-------- The data --------

/-- 30_encoding.md R97, 60_exceptions.md R246, 40_primitives.md R132: bytes that are none of the 34
operations are refused, and with no request offered DFCF has no step. -/
def Obligations.NoStepWithoutARequest : Prop :=
  ∀ s, s.resetReq = false → s.phase = .idle →
    (s.requests = [] → step s = .refused .noRequest) ∧
    (∀ r rest e, s.requests = r :: rest → decode r = .error e →
      step s = .refused (.unknownRequest e))

/-- Table words of spec/opcode_table.json, written out: opcode bits 31:24, address bits 23:0 for
`F_OA`; 32 magic bits for `F_M4`; 8 opcode bits for `F_O`. The operand bytes beyond the table's bits
are the model's layout (log 1); that D7 reads as READY and 9F as IDENTIFY, of the operations that share
these frames, is the model's choice (log 2). -/
def Obligations.TableWordsDecode : Prop :=
  decodeTableWord 32 0x01000C05 = some (.readFc0 0xC05 0) ∧
    decodeTableWord 32 0xD2123456 = some (.pagerd 0x123456 0) ∧
    decodeTableWord 32 0x87000000 = some (.bufwr2 0 []) ∧
    decodeTableWord 32 0x89FFFFFF = some (.wrbackN2 0xFFFFFF) ∧
    decodeTableWord 32 0x61000001 = some (.cmp2 1) ∧
    decodeTableWord 32 0x7C080000 = some (.eraseSector 0x80000) ∧
    decodeTableWord 32 0xC794809A = some .eraseChip ∧
    decodeTableWord 8 0xD7 = some .ready ∧ decodeTableWord 8 0x9F = some .identify ∧
    decodeTableWord 32 0xC7948099 = none ∧ decodeTableWord 32 0x58000000 = none

/-- Every well-formed request is decoded back from its bytes, with every operand at every value (the
byte layout is the model's: log 1). -/
def Obligations.DecodeOfEncode : Prop :=
  ∀ i : Instr, i.wellFormed = true → decode (encode i) = .ok i

/-- Every byte string the decoder accepts is the encoding of a well-formed request: no two requests
share bytes and no bit is ignored. -/
def Obligations.EncodeOfDecode : Prop :=
  ∀ bs i, decode bs = .ok i → i.wellFormed = true ∧ encode i = bs

/-! ## The address codec -/

/-- 30_encoding.md R87: `decode(w) = w`, and the round trip of the codec for every density and both
page-size modes. -/
def Obligations.CodecRoundTrip : Prop :=
  ∀ (c : Config) (d : Byte) (m : Bool) (W : Nat), c.admissible = true → decodable c d = true →
    pageBits c d m = some W → ∀ B, B = offsetBits m →
    (∀ w : Wire, (wireDecode B w).toNat = w.toNat) ∧
    ∀ a : Addr, (wireDecode B (wireFull B W a)).toNat = a.toNat % (2 ^ W * 2 ^ B)

/-- 20_memory.md R61: the three fields of a wire address by mode, and the bits that are always 0. -/
def Obligations.WireAddressFields : Prop :=
  ∀ (c : Config) (d : Byte) (m : Bool) (W : Nat) (a : Addr), c.admissible = true →
    decodable c d = true → pageBits c d m = some W → ∀ B, B = offsetBits m →
    (m = false → B = 10 ∧ W ≤ 14) ∧ (m = true → B = 9 ∧ W ≤ 13) ∧
    (wireFull B W a).toNat / 2 ^ (W + B) = 0 ∧
    (wireFull B W a).toNat / 2 ^ B = a.toNat / 2 ^ B % 2 ^ W ∧
    (wireFull B W a).toNat % 2 ^ B = a.toNat % 2 ^ B ∧
    (m = true → (wireFull B W a).getLsbD 23 = false ∧ (wireFull B W a).getLsbD 22 = false)

/-- 30_encoding.md R88 to R91, 20_memory.md R57: the granular wire addresses are the full one rounded
down to a page, a block of 8 pages, a sector; a buffer's is the offset alone (decisions D13 to D16). -/
def Obligations.GranularWireAddresses : Prop :=
  ∀ (c : Config) (d : Byte) (m : Bool) (W S : Nat) (a : Addr), c.admissible = true →
    decodable c d = true → pageBits c d m = some W → c.sLog2.lookup d = some S →
    ∀ B, B = offsetBits m → ∀ x, x = a.toNat % 2 ^ (W + B) →
    (wireFull B W a).toNat = x ∧
    (wirePage B W a).toNat = x / 2 ^ B * 2 ^ B ∧
    (wireBlock B W a).toNat = x / 2 ^ (B + 3) * 2 ^ (B + 3) ∧
    (wireSector B W S a).toNat = x / 2 ^ (B + S) * 2 ^ (B + S) ∧
    (wireBuf B a).toNat = a.toNat % 2 ^ B

/-- 00_scope.md R8, 30_encoding.md R85, R90: with an admissible configuration and a density the
decode can yield, every operation on an address has a wire address, so the fault for a missing table
entry (log 10) does not arise. -/
def Obligations.WireAddressDefined : Prop :=
  ∀ (s : State) (a : Addr), s.cfg.admissible = true → decodable s.cfg s.dens = true →
    ∃ f p b k u, s.fullWire a = some f ∧ s.pageWire a = some p ∧ s.blockWire a = some b ∧
      s.sectorWire a = some k ∧ s.bufWire a = some u

/-! ## Bus events and framing -/

/-- 40_primitives.md R123, R124, R125 (and 20_memory.md R54): the three framing steps, as runs of the
sequencer from `SEL_ON`, one event a step (R131, decision D31). -/
def Obligations.FramingSteps : Prop :=
  ∀ (s : State) (j : Job), s.phase = .selOn → s.job = some j → s.resetReq = false →
    (∀ opc (w : Wire), s.hdr = frameOA opc w → Frames s j
      [.sel true, .xfer opc s.fc, .xfer (w.extractLsb 23 16) s.fc, .xfer (w.extractLsb 15 8) s.fc,
        .xfer (w.extractLsb 7 0) s.fc]) ∧
    (∀ m : Magic, s.hdr = frameM4 m → Frames s j
      [.sel true, .xfer (m.extractLsb 31 24) s.fc, .xfer (m.extractLsb 23 16) s.fc,
        .xfer (m.extractLsb 15 8) s.fc, .xfer (m.extractLsb 7 0) s.fc]) ∧
    (∀ opc, s.hdr = frameO opc → Frames s j [.sel true, .xfer opc s.fc])

/-- 40_primitives.md R131 (decision D31), R121, R122: a micro-step outside `IDLE` performs exactly
one bus event, the answer of a transfer is the link's, and a step in `IDLE` performs none; an outcome
is delivered by at most one step at a time. -/
def Obligations.OneEventPerMicroStep : Prop :=
  ∀ s t, step s = .next t → s.resetReq = false →
    (s.phase = .idle → t.trace = s.trace) ∧
    (s.phase ≠ .idle → ∃ e, t.trace = s.trace ++ [e] ∧
      (∀ o fc i, e = .xfer o fc i → i = s.answer o fc ∧
        t.link = s.link.onXfer s.cfg o (s.freeByte o fc)) ∧
      (∀ v, e = .sel v → t.sel = v ∧ t.link = s.link.onSel v)) ∧
    (t.delivered = s.delivered ∨ ∃ d, t.delivered = s.delivered ++ [d])

/-- 40_primitives.md R120, R121: `SEL(1)` only at `sel = 0`, `SEL(0)` only at `sel = 1` (but for
reset), transfers only at `sel = 1`, and nothing but `SEL` changes `sel`. -/
def Obligations.BusDiscipline : Prop :=
  ∀ s t, MachineInv s → step s = .next t → s.resetReq = false →
    (∀ e, t.trace = s.trace ++ [e] →
      (e = .sel true → s.sel = false) ∧ (e = .sel false → s.sel = true) ∧
      (∀ o fc i, e = .xfer o fc i → s.sel = true ∧ t.sel = true)) ∧
    (t.trace = s.trace → t.sel = s.sel)

/-- 30_encoding.md R96: the first byte of every transaction is an opcode of the configuration or the
first byte of the magic sequence. -/
def Obligations.TransactionsOpenWithAKnownOpcode : Prop :=
  ∀ s t e, MachineInv s → step s = .next t → s.resetReq = false → t.trace = s.trace ++ [e] →
    (s.phase = .hdr 0 ∨ s.phase = .psOpc) →
    ∃ o fc i, e = .xfer o fc i ∧ o ∈ s.cfg.opc.openers

/-! ## Entry checks and errors -/

/-- 60_exceptions.md R241, 30_encoding.md R98 (decision D5): `Unsupported` exactly for the nine gated
operations whose capability is unset, with no bus event and no change of state but the delivery; no
other step delivers it; and no step changes which operations those are. -/
def Obligations.UnsupportedExactly : Prop :=
  (∀ i s, missingCapability s.cfg i = true →
    exec i s = .next { s with delivered := s.delivered ++ [⟨.unsupported, []⟩] }) ∧
  (∀ s t d, MachineInv s → step s = .next t → t.delivered = s.delivered ++ [d] →
    d.outcome = .unsupported →
    ∃ r rest i, s.requests = r :: rest ∧ decode r = .ok i ∧ missingCapability s.cfg i = true) ∧
  (∀ s t i, step s = .next t → missingCapability t.cfg i = missingCapability s.cfg i)

/-- 60_exceptions.md R244, R247, 40_primitives.md R130 (decisions D18, D41): `NotInitialised` exactly
for an operation that needs `VALID`, its gate passed, at `VALID = 0`; no bus event, no change of
state but the delivery; no other step delivers it. -/
def Obligations.NotInitialisedExactly : Prop :=
  (∀ i s, missingCapability s.cfg i = false → needsValid i = true → s.valid = false →
    exec i s = .next { s with delivered := s.delivered ++ [⟨.notInitialised, []⟩] }) ∧
  (∀ s t d, MachineInv s → step s = .next t → t.delivered = s.delivered ++ [d] →
    d.outcome = .notInitialised →
    ∃ r rest i, s.requests = r :: rest ∧ decode r = .ok i ∧
      missingCapability s.cfg i = false ∧ needsValid i = true ∧ s.valid = false)

/-- 60_exceptions.md R242, 45_ident_init.md R210, R212 (decisions D19, D20, D40): `InvalidDensity`.
IDENTIFY and INIT whose answered first device-ID byte decodes to no density end after six events with
the three bytes stored, `DENS` unchanged and `VALID = 0`; no other step delivers it. -/
def Obligations.InvalidDensityExactly : Prop :=
  (∀ (s : State) (i : Instr), i = .identify ∨ i = .init → s.resetReq = false →
    ∃ t new u x m d0 d1, exec i s = .next t ∧ stepN 6 t = .next u ∧ u.trace = s.trace ++ new ∧
      answersOf new = [x, m, d0, d1] ∧
      sentOf new =
        transaction s.cfg.fcCmd [s.cfg.opc.jedec, s.cfg.fill, s.cfg.fill, s.cfg.fill] ∧
      u.mfr = m ∧ u.did0 = d0 ∧ u.did1 = d1 ∧
      (densityDecode s.cfg d0 = none →
        Completes i s new .invalidDensity [] u ∧ u.dens = s.dens ∧ u.valid = false ∧
          u.psm = s.psm ∧ u.rs = s.rs ∧ u.sr1 = s.sr1 ∧ u.sr2 = s.sr2)) ∧
  (∀ s t d, MachineInv s → step s = .next t → t.delivered = s.delivered ++ [d] →
    d.outcome = .invalidDensity →
    densityDecode s.cfg t.did0 = none ∧
      ∃ j, s.job = some j ∧ (j.finish = .identify ∨ j.finish = .initIdent))

/-- 60_exceptions.md R243: `Fail` exactly when the snapshot that ended the poll of a write-class
operation shows the error bit; nothing is recorded and nothing is retried. -/
def Obligations.FailExactly : Prop :=
  ∀ s t d, MachineInv s → step s = .next t → t.delivered = s.delivered ++ [d] →
    (d.outcome = .fail ↔
      s.phase = .psOff ∧ s.resetReq = false ∧ readyBit s.cfg s.sr1 = true ∧
        errorBit s.cfg s.sr2 = true) ∧
    (d.outcome = .fail → t.rs = .ready ∧ t.phase = .idle ∧ SameDevice s t)

/-- 10_state.md R25 ("else addressing is undefined"), the model's reading (log 10): an addressed
operation that may run, at a density the tables do not have, stops with the fault of that name. -/
def Obligations.UndefinedAddressingFaults : Prop :=
  ∀ (s : State) (a : Addr) (n : Len) (data : List Byte),
    ∀ f ∈ readForms s a n ++ bufferWriteForms s a data ++ writeClassForms s a data ++
      issueForms s a,
    MayRun s f.op → f.frame = none → exec f.op s = .fault .addressingUndefined

/-- 45_ident_init.md R211, 00_scope.md R8: the density decode of an admissible configuration: a density
exactly where the table has a nonzero entry at the low five bits of the byte. -/
def Obligations.DensityDecode : Prop :=
  ∀ (c : Config) (d0 : Byte), c.admissible = true →
    (d0.toNat % 32 ≤ 2 → densityDecode c d0 = none) ∧
    (d0.toNat % 32 = 6 → densityDecode c d0 = some 16) ∧
    (c.densityTable.length ≤ d0.toNat % 32 → densityDecode c d0 = none) ∧
    (∀ d, densityDecode c d0 = some d →
      c.densityTable[d0.toNat % 32]? = some d ∧ decodable c d = true) ∧
    (∀ d, c.densityTable[d0.toNat % 32]? = some d → d ≠ 0 → densityDecode c d0 = some d)

/-! ## Completion, result and frame of each operation -/

/-- 41_read.md R150 to R159: each of the nine reads runs to its end, sends its frame, its dummy
transfers and one filler byte per wanted byte in one transaction of its class, delivers `Done(n)`
with the answered bytes, and writes no Device register and not `rs`. -/
def Obligations.ReadsComplete : Prop :=
  ∀ (s : State) (a : Addr) (n : Len), ∀ f ∈ readForms s a n, MayRun s f.op →
    ∀ frame, f.frame = some frame →
    ∃ new u, Completes f.op s new (.done n) ((answersOf new).drop (4 + f.dummy)) u ∧
      sentOf new =
        transaction f.fc (frame ++ List.replicate (f.dummy + n.toNat) s.cfg.fill) ∧
      SameDevice s u ∧ u.rs = s.rs ∧ u.sr1 = s.sr1 ∧ u.sr2 = s.sr2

--------

Problem to work on -> What is needed is an exact copy of the lines above, from the one containing "(wireFull B W a).toNat %" through the one containing "s.dens = true →", with nothing added.

Response box ->
    (wireFull B W a).toNat % 2 ^ B = a.toNat % 2 ^ B ∧
    (m = true → (wireFull B W a).getLsbD 23 = false ∧ (wireFull B W a).getLsbD 22 = false)

/-- 30_encoding.md R88 to R91, 20_memory.md R57: the granular wire addresses are the full one rounded
down to a page, a block of 8 pages, a sector; a buffer's is the offset alone (decisions D13 to D16). -/
def Obligations.GranularWireAddresses : Prop :=
  ∀ (c : Config) (d : Byte) (m : Bool) (W S : Nat) (a : Addr), c.admissible = true →
    decodable c d = true → pageBits c d m = some W → c.sLog2.lookup d = some S →
    ∀ B, B = offsetBits m → ∀ x, x = a.toNat % 2 ^ (W + B) →
    (wireFull B W a).toNat = x ∧
    (wirePage B W a).toNat = x / 2 ^ B * 2 ^ B ∧
    (wireBlock B W a).toNat = x / 2 ^ (B + 3) * 2 ^ (B + 3) ∧
    (wireSector B W S a).toNat = x / 2 ^ (B + S) * 2 ^ (B + S) ∧
    (wireBuf B a).toNat = a.toNat % 2 ^ B

/-- 00_scope.md R8, 30_encoding.md R85, R90: with an admissible configuration and a density the
decode can yield, every operation on an address has a wire address, so the fault for a missing table
entry (log 10) does not arise. -/
def Obligations.WireAddressDefined : Prop :=
  ∀ (s : State) (a : Addr), s.cfg.admissible = true → decodable s.cfg s.dens = true →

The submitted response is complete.